SCOTT SIMPSON, Vancouver Sun, July 30, 2010
But a government official says cap-and-trade program, carbon tax will be mutually exclusive
British Columbia industries will face two sets of environmental regulations for their greenhouse gas emissions.
At a conference call on Thursday by the Environment Ministry's Climate Action Secretariat, a government official said B.C.'s major industries will still pay carbon taxes after the 2012 introduction of a cap-and-trade program regulating their smokestack emissions.
Cap-and-trade regulations will apply to emissions from stationary assets such as smelters and gas processing plants, while the carbon tax would apply to transportation fuel such as diesel for large mining trucks.
Secretariat chief negotiator Tim Lesiuk said the taxes would be mutually exclusive.
"There have been repeated commitments from the government that we won't double-regulate emitters," Lesiuk said.
"Cap-and-trade would only cover up to one-third of B.C.'s emissions.
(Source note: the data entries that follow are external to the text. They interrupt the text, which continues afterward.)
/-- The state Ready with CAL-A is good. -/
theorem test_ready_Inv (smp : Answer) : (ready calA smp).Inv where
  calWf := by
    show Memory.wf (Memory.writeRun 0 calA [])
    decide
  calWhenReady _ := ⟨calABlock, test_ready_calBlock⟩
  calBeforeReady h := by cases h
  resT := ⟨test_coherent_noValue, by intro q h; cases h⟩
  resP := ⟨test_coherent_noValue, by intro q h; cases h⟩
  resH := ⟨test_coherent_noValue, by intro q h; cases h⟩
  resD := by intro v h; cases h

/-- The state before BEGIN is good. -/
theorem test_uninit_Inv (cal : Answer) : (uninit cal).Inv where
  calWf := by
    show Memory.wf []
    decide
  calWhenReady h := by cases h
  calBeforeReady _ := rfl
  resT := ⟨test_coherent_noValue, by intro q h; cases h⟩
  resP := ⟨test_coherent_noValue, by intro q h; cases h⟩
  resH := ⟨test_coherent_noValue, by intro q h; cases h⟩
  resD := by intro v h; cases h

/-- Presenting a word keeps a state good. -/
theorem test_present_Inv {s : State} (w : Word16) (h : s.Inv) : (present w s).Inv where
  calWf := h.calWf
  calWhenReady := h.calWhenReady
  calBeforeReady := h.calBeforeReady
  resT := h.resT
  resP := h.resP
  resH := h.resH
  resD := h.resD

theorem test_leads_next {o : Host.Outcome State Fault Refusal} {p : State → Bool} (h : leads o p = true) :
    ∃ t, o = .next t ∧ p t = true := by
  cases o with
  | next t => exact ⟨t, rfl, h⟩
  | fault f => cases h
  | refused r => cases h

/-- A READ_ALL of SMP-A from the good state Ready with CAL-A. -/
theorem test_witness_StepKeepsTheInvariant :
    (present 0x0015 (ready calA (.bytes smpA))).Inv ∧ ∃ t, step (present 0x0015 (ready calA (.bytes smpA))) = .next t :=
  ⟨test_present_Inv _ (test_ready_Inv _), (test_leads_next test_readAll).imp fun _ h => h.1⟩

/-- Two coefficient files that differ in P4 alone, one pair with P1 = 0 and one without. -/
theorem test_witness_PressureFailsExactlyOnZeroDenominator :
    (let c := decodeCal .sign calABlock
     let c' : Coeffs := { c with p4 := 0 }
     c.p1 = c'.p1 ∧ c.p2 = c'.p2 ∧ c.p3 = c'.p3 ∧ pressureDenominator 128422 c.p1 c.p2 c.p3 ≠ 0) ∧
    (let c := decodeCal .sign calBBlock
     let c' : Coeffs := { c with p4 := 0 }
     c.p1 = c'.p1 ∧ c.p2 = c'.p2 ∧ c.p3 = c'.p3 ∧ pressureDenominator 128422 c.p1 c.p2 c.p3 = 0) := by
  decide +kernel

theorem test_witness_HumidityIsExactAndAtMostHundred : (0 : Word32).toNat ≤ 102400 ∧ (102400 : Word32).toNat ≤ 102400 := by
  decide

/-- 5 in a format of two digits lies halfway between 4 and 6; the even last digit is 4's. -/
theorem test_witness_RoundingIsNearestTiesToEven : 2 ≤ 2 ∧ 0 < 1 ∧ Spec.Holds 2 6 ∧ 6 ≠ roundUnits 2 5 1 ∧
    Spec.dist 5 1 (roundUnits 2 5 1) = Spec.dist 5 1 6 :=
  ⟨by decide, by decide, ⟨3, 1, by decide⟩, by decide, by decide⟩

/-- A divisor that is not 0, a denominator, and both sides of the bound at which binary32 overflows. -/
theorem test_witness_FloatOperationsRoundTheExactResult : 1 ≠ 0 ∧ 0 < 1 ∧ Spec.overflow32 - 1 < Spec.overflow32 ∧
    Spec.overflow32 ≤ Spec.overflow32 := by decide +kernel

/-- The greatest number below each bound does not overflow, and the bound does (00_scope.md R12). -/
theorem test_overflow : F64.round false (Spec.overflow64 - 1) 1 = .fin false (2 ^ 2098 - 2 ^ 2045) ∧
    F64.round true Spec.overflow64 1 = .inf true ∧ (F64.fin false (Spec.overflow32 - 1)).toF32 = 0x7F7FFFFF ∧
    (F64.fin true Spec.overflow32).toF32 = 0xFF800000 := by decide +kernel

/-- Zero, the largest finite pattern of each sign. -/
theorem test_witness_Binary32EntersBinary64Exactly : Spec.Finite32 0 ∧ Spec.Finite32 0x7F7FFFFF ∧
    Spec.Finite32 0xFF7FFFFF := by simp [Spec.Finite32]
We will put those emissions under the cap and trade and not have them under the carbon tax.
"The other two-thirds of the emissions in B.C. would remain under the carbon tax -- the transportation, residential and commercial.
"We are also working with the federal government under our agreement in principle to ensure that there isn't a double regulation between the provincial government and the federal government."
The secretariat promised two weeks ago that it would be releasing a pair of discussion papers on the new regulations, but it was announced during the conference call that the release will be delayed until mid-September.
However a number of details about the structure of the new program were discussed.
B.C. is introducing the regulations as part of its commitment to the Western Climate Initiative, a group of 11 North American provinces and states that have agreed to form a single association in support of greenhouse gas reductions -- employing tactics such as the establishment of a carbon credit trading hub.
Lesiuk said the trading hub will be open to the public.
That means speculators such as U.S. investment houses, hedge funds and commodity traders will be able to trade in credits representing individual tonnes of emission -including the use of financial products such as futures contracts and derivatives.
Lesiuk said the B.C. Securities Commission would be involved in development of the new trading product -- which could potentially drive up the price industries would have to pay if they want to ramp up production (and increase their own emissions tonnage).
One participant in the call, carbon market analyst Alyden Donnelly, suggested in a subsequent interview that if the carbon tax and cap-and-trade systems are successful in driving down emission levels, the government will see its carbon-related revenues drop.
That would have a negative impact on revenue to the province, since the carbon tax in particular was designed to be revenue neutral.
If revenues from the carbon tax drop, there's no mechanism other than a tax increase to make up the shortfall, Donnelly said.
Several jurisdictions in Europe, where carbon trading schemes are well advanced, are already experiencing shortfalls of this nature, she added.
Conference call participants were also warned by a representative from the single largest participant in the Western Climate Initiative that it may be forced by the state's voters to pull out of the scheme.
Energy industry lobbyists and an anti-tax group in California are circulating a petition to stop the state from imposing any limits on carbon dioxide emissions on the premise that the U.S. economic recession makes climate-focused laws unaffordable.